Source information:
■ ■ ■ ■ ■

-- ==== Sys2Proof/Config.lean ====
section
/-! DEFINITION. What an implementation of the SRV core fixes: the capacity of its instruction store, the one OPEN
parameter of the spec (00_scope R8; 92_eei_decisions D7; assumption log 7). -/

namespace Sys2Proof.Config

/-- IMEM_DEPTH - 1. It has no body a proof can see, so what is proved holds for every capacity the spec allows. -/
opaque imemDepthPred : Fin 18446744073709551615

/-- IMEM_DEPTH, the capacity of the instruction store in instructions, with 1 <= IMEM_DEPTH <= 2^64 - 1 (R8). -/
def imemDepth : Nat := imemDepthPred.val + 1

end Sys2Proof.Config
end

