-- ==== Sys2Proof/Machine/Arithmetic.lean ====
section
/-! DEFINITION. Integer arithmetic: ADD, SUB, MUL, DIV (42_arithmetic R130 to R137). None writes cf. -/

namespace Sys2Proof.Machine

/-- ADD: x[RD] <- wrap64(x[RD] + val(src)) (R130). -/
def execAdd (rd : Nat) (src : Operand) (s : State) : Result :=
  withOperands rd src s fun a b => .next (s.writeReg rd (aluAdd a b))

/-- SUB: x[RD] <- wrap64(x[RD] - val(src)) (R131). -/
def execSub (rd : Nat) (src : Operand) (s : State) : Result :=
  withOperands rd src s fun a b => .next (s.writeReg rd (aluSub a b))

/-- MUL: x[RD] <- wrap64(x[RD] * val(src)) (R132). -/
def execMul (rd : Nat) (src : Operand) (s : State) : Result :=
  withOperands rd src s fun a b => .next (s.writeReg rd (aluMul a b))

/-- DIV: DivisionByZero when val(src) = 0, checked after both indices; else x[RD] <- trunc(x[RD] / val(src)) (R133;
60_exceptions R182, R184). -/
def execDiv (rd : Nat) (src : Operand) (s : State) : Result :=
  withOperands rd src s fun a b =>
    if b = 0 then .next (s.raise .divisionByZero) else .next (s.writeReg rd (aluDiv a b))

end Sys2Proof.Machine
end

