-- ==== Sys2Proof/Machine/HostPort.lean ====
section
/-! DEFINITION. The host interface (70_reset R210 to R221): the transactions RESET, LOAD and START, each one atomic move,
and READ, which only observes. -/

namespace Sys2Proof.Machine

/-! ### The input port -/

/-- The command the host presents at this move; an empty schedule presents 0, none (R210; assumption log 2). -/
def State.hostCmd (s : State) : HostCmd := s.hostCmds.headD .none

/-- The state once this move's command is taken off the schedule. -/
def State.popHost (s : State) : State := { s with hostCmds := s.hostCmds.tail }

/-- The 2-bit value of `host_cmd` (R210). -/
def HostCmd.code : HostCmd → BitVec 2
  | .none => 0
  | .reset => 1
  | .load _ => 2
  | .start => 3

/-- The LOAD command of a program the host sends as bytes, with its length in words; no command where the bytes are not
that many words (R210; 20_memory R55). -/
def loadOfBytes (len : Nat) (bytes : List Byte) : Option HostCmd := (deserialise len bytes).map .load

/-! ### The transactions -/

/-- RESET: every piece of state to its reset value, in every mode (R212). What the host presents next is no state of the
core and stays. -/
def hostReset (s : State) : State := { State.reset with hostCmds := s.hostCmds }

/-- LOAD's check: every word valid and |P| <= IMEM_DEPTH (R213). -/
def loadAccepted (p : List InstrWord) : Bool := Memory.wf p

/-- The effect of an accepted LOAD; x and cf are kept (R213, R219). -/
def State.loadProgram (p : List InstrWord) (s : State) : State :=
  { s with istore := p, pc := 0, mode := .idle, err := none, loadOk := true }

/-- The effect of a rejected LOAD: `load_ok` is 0 and no state changes (R213). -/
def State.rejectLoad (s : State) : State := { s with loadOk := false }

/-- LOAD(P): the host must not issue it in RUNNING, and then there is no move (R213; assumption log 6). -/
def hostLoad (p : List InstrWord) (s : State) : Result :=
  match s.mode with
  | .running => .fault .loadWhileRunning
  | _ => if loadAccepted p then .next (s.loadProgram p) else .next s.rejectLoad

/-- START: IDLE to RUNNING; no effect in any other mode (R214). -/
def hostStart (s : State) : State :=
  match s.mode with
  | .idle => { s with mode := .running }
  | _ => s

/-! ### The output ports -/

/-- The encoding of `mode` (10_state R31). -/
def Mode.code : Mode → BitVec 2
  | .idle => 0b00
  | .running => 0b01
  | .halted => 0b10
  | .faulted => 0b11

/-- The encoding of `err` (10_state R32; 60_exceptions R180). -/
def errCode : Option ErrorKind → BitVec 2
  | none => 0
  | some .invalidRegister => 1
  | some .divisionByZero => 2
  | some .invalidProgramCounter => 3

/-- The output ports (R210). -/
structure Ports where
  loadOk : BitVec 1
  mode : BitVec 2
  err : BitVec 2
  /-- x[0], meaningful only when the mode is HALTED -/
  result : Word
  dbgX : Vector Word 10
  dbgPc : Word
  dbgCf : BitVec 2
  dbgN : BitVec 64
  deriving DecidableEq, Repr

/-- READ: the output ports, between any two moves, in any mode, with no side effect (R220; 60_exceptions R192). -/
def readPorts (s : State) : Ports where
  loadOk := BitVec.ofBool s.loadOk
  mode := s.mode.code
  err := errCode s.err
  result := s.x[0]
  dbgX := s.x
  dbgPc := s.pc
  dbgCf := s.cf
  dbgN := BitVec.ofNat 64 s.n

end Sys2Proof.Machine
end

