-- ==== Sys2Proof/Machine/StColl.lean ====
section
/-!
DEFINITION. State of the collective engine (14): the quire table, operations waiting and running, packets held, seen
and unacknowledged.
-/
namespace Sys2Proof.Machine

/-- States of a quire entry (R364). -/
inductive QState where
  | free | forming | formed | running | broken
  deriving DecidableEq, Repr

/-- A collective operation at its member: its 64-byte command and its issuer (R366, R380). -/
structure CollOp where
  cmd : List Byte
  who : Issuer
  deriving DecidableEq, Repr

/-- Where a running operation stands in its tree (R371, R372): going up at a level, waiting for the data to come down,
or, at the root, for the hand-off. -/
inductive CollPhase where
  | up (level : Nat)
  | down
  | handoff
  deriving DecidableEq, Repr

/-- The running operation of a quire (R369–R377): start, timeout, phase, its values in transit form, received packets
(step, first element, elements), elements counted as saturated and as flushed. -/
structure CollRun where
  op : CollOp
  since : Nat
  limit : Nat
  phase : CollPhase
  vals : List Nat
  recv : List (Nat × Nat × List Nat)
  sats : List Nat
  flushes : List Nat
  deriving DecidableEq, Repr

/-- A CFORM or CDATA packet not yet acknowledged (R375): its bytes, channel, destination, last send, end. -/
structure CollSent where
  bytes : List Byte
  vc : Nat
  dst : Nat
  last : Nat
  until_ : Nat
  deriving DecidableEq, Repr

/-- An entry of the quire table (R364); `roundAt` is when its last round began (R483). -/
structure Quire where
  state : QState
  sag : Nat
  qid : Nat
  vc : Nat
  m : Nat
  rank : Nat
  round : Word
  cause : Byte
  members : List (Nat × Nat)
  waiting : List CollOp
  run : Option CollRun
  held : List (Nat × List Byte)
  seen : List (Nat × Nat × Nat)
  unacked : List CollSent
  roundAt : Option Nat
  deriving DecidableEq, Repr

def Quire.reset : Quire :=
  { state := .free, sag := 0, qid := 0, vc := 0, m := 0, rank := 0, round := 0, cause := 0, members := []
    waiting := [], run := none, held := [], seen := [], unacked := [], roundAt := none }

/-- The collective engine (R384). -/
structure Coll where
  quires : Tab Quire
  heldForms : List (Nat × Nat × List Byte)
  loop : List (Nat × List Byte)
  cnt : Tab Word
  deriving DecidableEq, Repr

def Coll.reset : Coll := ⟨[], [], [], []⟩

end Sys2Proof.Machine
end

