/-- COLL_START (R365, R369, R370, R376, R378, R483): the operation that waits longest starts once the one before it has written
its record. -/
def execCollStart (i : Fin 256) (ecc : Ecc) : State → Res := actMem fun w =>
  let q := w.dev.quire i
  match q.waiting, w.dev.quireIdle i with
  | o :: rest, true =>
    let c := ccmdOf o.cmd
    let pop (w : W) : W := w.modQuire i fun q => { q with waiting := rest }
    if c.op = 2 then
      rest.foldl (fun w p => w.collRecorded i p q.rank 0 0 0x81 0 0)
        ((w.collFree i).collRecorded i o q.rank 0 0 0 0 q.round.toNat)
    else if !w.dev.roundOpen i then w
    else if q.state = .broken then
      ((pop w).modQuire i fun q => { q with roundAt := some w.dev.now, round := q.round + 1, seen := [] }).collRecorded i o q.rank 0 0 0x8B q.cause.toNat q.round.toNat
    else
      let ins := if readsInput c q.rank then [(Use.operand false, c.src, c.inBytes)] else []
      w.gated q.sag ((if c.writes q.rank then [(Use.operand true, c.dst, c.outBytes)] else []) ++ ins) fun w =>
        let w := { (pop w) with op := 0x40 + c.op, rep := [.record (.quire i)] }
        if readsInput c q.rank then
          let src := match (w.access q.sag c.src 1 (.operand false)).1 with
            | .ok (.near a) => srcOf 1 (a / 2 ^ 20)
            | .ok (.hbm a) => srcOf 4 (hbmStack a)
            | _ => srcOf 2 0
          let w := w.eccRead src q.sag c.src (.operand false) ecc
          match w.fetchVa q.sag c.src c.inBytes (.operand false) with
          | (.bytes l, w) =>
            let es := (splitVals (kindIn c.bcast c.kind c.rawin) c.n l).map (transitOf c.bcast c.kind c.rawin)
            w.collBegin i o (es.map MElem.v) (markIdx [] es MElem.sat)
          | (g, w) =>
            let (_, w) := w.failStatus q.sag g
            let run : CollRun := ⟨o, w.dev.now, w.dev.colTimeout * 1000000, .up 0, [], [], [], []⟩
            (w.modQuire i fun q => { q with roundAt := some w.dev.now, state := .running, run := some run }).collBreak i 0x11 0 true
        else w.collBegin i o [] []
  | _, _ => w

/-- Receive a collective packet: on a port, or from this chip itself (port 12). -/
def W.collRecv (w : W) (p vc ty : Nat) (f : W → Pkt → W × Bool) : W :=
  if p < 12 then w.recvPkt p vc ty f
  else match w.dev.coll.loop.find? fun x => x.1 == vc with
    | none => w
    | some (_, bytes) =>
      if (pktOf bytes).ptype ≠ ty then w
      else
        let (w', done) := f w (pktOf bytes)
        if done then w'.modColl fun c => { c with loop := c.loop.erase (vc, bytes) } else w'

/-- CFORM (R365, R375): one for a qid not yet formed is held. -/
def execCform (p : Fin 13) (vc : Fin 8) : State → Res := actMem fun w =>
  w.collRecv p vc 0x20 fun w k =>
    match w.dev.quireOf k.tsag (pktQid k) with
    | some i => w.collReady i fun w => w.collPacket i k
    | none =>
      if w.dev.coll.heldForms.length < 256 then
        (if w.dev.coll.heldForms.any (fun x => x.2.2 == k.bytes) then w
         else w.modColl fun c => { c with heldForms := c.heldForms ++ [(w.dev.now, vc.val, k.bytes)] }, true)
      else (w.colCnt 7 1, true)

/-- CDATA (R371, R372, R375). -/
def execCdata (p : Fin 13) (vc : Fin 8) : State → Res := actMem fun w =>
  w.collRecv p vc 0x21 fun w k =>
    match w.dev.quireOf k.tsag (pktQid k) with
    | some i => w.collReady i fun w => w.collPacket i k
    | none => (w.colCnt 6 1, true)

/-- Whether a CACK covers a packet sent (R375). -/
def ackCovers (k : Pkt) (u : CollSent) : Bool :=
  let s := pktOf u.bytes
  u.dst == k.src && s.tsag == k.ssag && s.ssag == k.tsag && s.seq == k.seq && pktQid s == pktQid k && pktStep s == pktStep k
    && pktFirst s == pktFirst k

/-- Whether a round is the one an entry runs or will run next, the one before it or the one after it (R375). -/
def Quire.near (q : Quire) (round : Nat) : Bool := decide ((BitVec.ofNat 32 round - q.round + 1).toNat ≤ 2)

/-- CACK (R375): it covers packets sent; one that covers none, for an unknown qid, a FREE entry or another round, is counted. -/
def execCack (p : Fin 13) (vc : Fin 8) : State → Res := act fun w =>
  w.collRecv p vc 0x22 fun w k =>
    let covers := w.dev.coll.quires.any fun x => x.2.unacked.any (ackCovers k)
    let known : Bool := match w.dev.quireOf k.tsag (pktQid k) with | some i => (w.dev.quire i).near k.seq | none => false
    if covers ∨ known then
      (w.modColl fun c => { c with quires := Tab.mapV (fun _ q =>
        { q with unacked := q.unacked.filter fun u => !ackCovers k u }) c.quires }, true)
    else (w.colCnt 6 1, true)

/-- CABORT (R377): one for the running round fails it; one for a round that has not started breaks the quire, and the running round
goes on to its end; one for a completed round is discarded. -/
def execCabort (p : Fin 13) (vc : Fin 8) : State → Res := actMem fun w =>
  w.collRecv p vc 0x23 fun w k =>
    match w.dev.quireOf k.tsag (pktQid k) with
    | none => (w.colCnt 6 1, true)
    | some i =>
      let q := w.dev.quire i
      let past := 2 ^ 31 ≤ (BitVec.ofNat 32 k.seq - q.round).toNat
      if past then (w, true)
      else if q.run.isSome ∧ k.seq = q.round.toNat then (w.collBreak i 0x8C (bits k.arg 31 24) false, true)
      else (w.quireBroken i 0x8C, true)

/-- COLL_RESEND_TIMER (R375): the packet at a place among those not acknowledged. -/
def execCollResendTimer (i : Fin 256) (k : Nat) : State → Res := act fun w =>
  let q := w.dev.quire i
  match q.unacked[k]? with
  | none => w
  | some u =>
    if w.dev.now < u.last + 1000000 then w
    else if u.until_ ≤ w.dev.now then w.modQuire i fun q => { q with unacked := q.unacked.eraseIdx k }
    else
      let w := w.modQuire i fun q => { q with unacked := q.unacked.set k { u with last := w.dev.now } }
      (w.colCnt 4 1).collEmit u.vc (pktOf u.bytes)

■ ■ ■ ■ ■

Required action: Return every line in the listing that contains the word "next".

Response below:
  withOperands rd src s fun a b => .next (s.writeReg rd (aluAdd a b))
  withOperands rd src s fun a b => .next (s.writeReg rd (aluSub a b))
  withOperands rd src s fun a b => .next (s.writeReg rd (aluMul a b))
    if b = 0 then .next (s.raise .divisionByZero) else .next (s.writeReg rd (aluDiv a b))
/-- RESET: every piece of state to its reset value, in every mode (R212). What the host presents next is no state of the
  | _ => if loadAccepted p then .next (s.loadProgram p) else .next s.rejectLoad
/-- Whether a round is the one an entry runs or will run next, the one before it or the one after it (R375). -/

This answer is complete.